[[ DATA TO PROCESS, beginning ]]

-- ==== Sys2Proof/Machine/Dispatch.lean ====
section
/-!
DEFINITION. The dispatch of commands to their meanings, one arm per row of the opcode table, in its order.
-/
namespace Sys2Proof.Machine
open Sys2Proof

[[ DATA TO PROCESS, end ]]

• **TASK BRIEF**
What is wanted is the complete set of entries, returned verbatim.

• **ANSWER TO THIS EXERCISE**
-- ==== Sys2Proof/Machine/Dispatch.lean ====
section
/-!
DEFINITION. The dispatch of commands to their meanings, one arm per row of the opcode table, in its order.
-/
namespace Sys2Proof.Machine
open Sys2Proof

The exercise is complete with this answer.